More savvy ways of selecting chunks for the context

jkomoros commented 1 year ago

Now we will be selecting chunks from across a number of end points.

The simplest way to select chunks for the context is split the available context tokens by the number of sources, and then fill up that much context from each source. But some sources will have more similar chunks than others.

Another approach is to fetch enough chunks from each endpoint that any of the endpoints' chunks could fill up the whole context. Then merge them all together and take the most similar, walking down the list until all of the context is filled.

But this has two additional problems: 1) it might lead to one very chatty endpoint dominating all of the context, and 2) one relevant but verbose piece of context might take all the space.

For that reason, the ranking of chunks should probably take the overall amount of similarity and divide it by number of tokens, a bang-for-buck of tokens. Second, we should rank the similarity with a twiddle based on the log of number of tokens already selected for that source (or some other fall off function). That means that we'll try to select one chunk from each source unless they really aren't good.

Perhaps there should be multiple strategies that are all configurable.

Perhaps it should be possible to allow the runner of the final client to configure boosts for endpoints based on how much they want them to contribute to the final result.

Related to #8.

jkomoros commented 1 year ago

[x] Client.main/sample uses the machinery in #50 and #52
[x] Support merging libraries and maintaining a sort so multiple endpoints results can be merged into one library and then the correct amount of the merged ones taken into the final prompt
[x] sample.client should combine the libraries into one library
[x] Fetch a larger window of context from each endpoint and then slice it down to the smaller amount
[ ] Allow configuring how large of the overall size should be fetched from endpoints and then sliced down (for example, you might want to ensure diversity vs best result). Maybe literally have it be diversity, a float between 0.0 and 1.0, that sets the max_size for each host to the diff between the total size for the whole context window, and how much it would be if they each split it.
[ ] Suppress the prompt length warning of Token indices sequence length is longer than the specified maximum sequence length for this model (1526 > 1024). Running this sequence through the model will result in indexing errors when using get_max_answer_length
[ ] Compute a more accurate fudge factor (including the text of the prompt itself, plus tokens for chunk separators) in context_count.

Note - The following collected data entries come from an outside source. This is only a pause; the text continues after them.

@[simp] theorem Regs.dirty_pc (r : Regs) (v m t : Bool) : (r.dirty v m t).pc = r.pc := rfl
@[simp] theorem Regs.dirty_x (r : Regs) (v m t : Bool) : (r.dirty v m t).x = r.x := rfl
@[simp] theorem Regs.dirty_v (r : Regs) (v m t : Bool) : (r.dirty v m t).v = r.v := rfl
@[simp] theorem Regs.dirty_m (r : Regs) (v m t : Bool) : (r.dirty v m t).m = r.m := rfl
@[simp] theorem Regs.dirty_t (r : Regs) (v m t : Bool) : (r.dirty v m t).t = r.t := rfl
@[simp] theorem Regs.dirty_z (r : Regs) (v m t : Bool) : (r.dirty v m t).z = r.z := rfl
@[simp] theorem Regs.dirty_vl (r : Regs) (v m t : Bool) : (r.dirty v m t).vl = r.vl := rfl
@[simp] theorem Regs.dirty_vtype (r : Regs) (v m t : Bool) : (r.dirty v m t).vtype = r.vtype := rfl
@[simp] theorem Regs.dirty_vstart (r : Regs) (v m t : Bool) : (r.dirty v m t).vstart = r.vstart := rfl
@[simp] theorem Regs.dirty_vrem (r : Regs) (v m t : Bool) : (r.dirty v m t).vrem = r.vrem := rfl
@[simp] theorem Regs.dirty_rps (r : Regs) (v m t : Bool) : (r.dirty v m t).rps = r.rps := rfl
@[simp] theorem Regs.dirty_tk (r : Regs) (v m t : Bool) : (r.dirty v m t).tk = r.tk := rfl
@[simp] theorem Regs.dirty_srseed (r : Regs) (v m t : Bool) : (r.dirty v m t).srseed = r.srseed := rfl
@[simp] theorem Regs.dirty_srcnt (r : Regs) (v m t : Bool) : (r.dirty v m t).srcnt = r.srcnt := rfl
@[simp] theorem Regs.dirty_fst (r : Regs) (v m t : Bool) : (r.dirty v m t).fst = r.fst := rfl
@[simp] theorem Regs.dirty_stat (r : Regs) (v m t : Bool) :
    (r.dirty v m t).stat = dirtyBit t 14 (dirtyBit m 12 (dirtyBit v 10 r.stat)) :=
    rfl
@[simp] theorem Regs.dirty_epc (r : Regs) (v m t : Bool) : (r.dirty v m t).epc = r.epc := rfl
@[simp] theorem Regs.dirty_cause (r : Regs) (v m t : Bool) : (r.dirty v m t).cause = r.cause := rfl
@[simp] theorem Regs.dirty_tval (r : Regs) (v m t : Bool) : (r.dirty v m t).tval = r.tval := rfl
@[simp] theorem Regs.dirty_tvec (r : Regs) (v m t : Bool) : (r.dirty v m t).tvec = r.tvec := rfl
@[simp] theorem Regs.dirty_scratch (r : Regs) (v m t : Bool) : (r.dirty v m t).scratch = r.scratch := rfl
@[simp] theorem Regs.dirty_vqpos (r : Regs) (v m t : Bool) : (r.dirty v m t).vqpos = r.vqpos := rfl
@[simp] theorem Regs.dirty_saveva (r : Regs) (v m t : Bool) : (r.dirty v m t).saveva = r.saveva := rfl
@[simp] theorem Regs.dirty_bpa (r : Regs) (v m t : Bool) : (r.dirty v m t).bpa = r.bpa := rfl
@[simp] theorem Regs.dirty_bpctx (r : Regs) (v m t : Bool) : (r.dirty v m t).bpctx = r.bpctx := rfl
@[simp] theorem Regs.dirty_chb (r : Regs) (v m t : Bool) : (r.dirty v m t).chb = r.chb := rfl
@[simp] theorem Regs.dirty_ten (r : Regs) (v m t : Bool) : (r.dirty v m t).ten = r.ten := rfl
@[simp] theorem Regs.dirty_asid (r : Regs) (v m t : Bool) : (r.dirty v m t).asid = r.asid := rfl
@[simp] theorem Regs.dirty_ptb (r : Regs) (v m t : Bool) : (r.dirty v m t).ptb = r.ptb := rfl
@[simp] theorem Regs.dirty_tiva (r : Regs) (v m t : Bool) : (r.dirty v m t).tiva = r.tiva := rfl
@[simp] theorem Regs.dirty_ctxid (r : Regs) (v m t : Bool) : (r.dirty v m t).ctxid = r.ctxid := rfl
@[simp] theorem Regs.dirty_ctxrank (r : Regs) (v m t : Bool) : (r.dirty v m t).ctxrank = r.ctxrank := rfl
@[simp] theorem Regs.dirty_groupsz (r : Regs) (v m t : Bool) : (r.dirty v m t).groupsz = r.groupsz := rfl
@[simp] theorem Regs.dirty_b (r : Regs) (v m t : Bool) : (r.dirty v m t).b = r.b := rfl
@[simp] theorem Regs.dirty_win (r : Regs) (v m t : Bool) : (r.dirty v m t).win = r.win := rfl
@[simp] theorem Regs.dirty_seq (r : Regs) (v m t : Bool) : (r.dirty v m t).seq = r.seq := rfl
@[simp] theorem Regs.dirty_susp (r : Regs) (v m t : Bool) : (r.dirty v m t).susp = r.susp := rfl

See also the TODO in library.slice around tokens for separators
[ ] Allow a similarity_per_token sort
[x] Get rid of get_context_per_library
[x] Add a library.truncate() that returns a new library with only the following items, and takes a max count. Basically _get_context.
[x] Add a library.content() that returns a concatenation of all library content in order
[x] File a new issue about allowing a shorter prompt so you can get a longer completion (#49)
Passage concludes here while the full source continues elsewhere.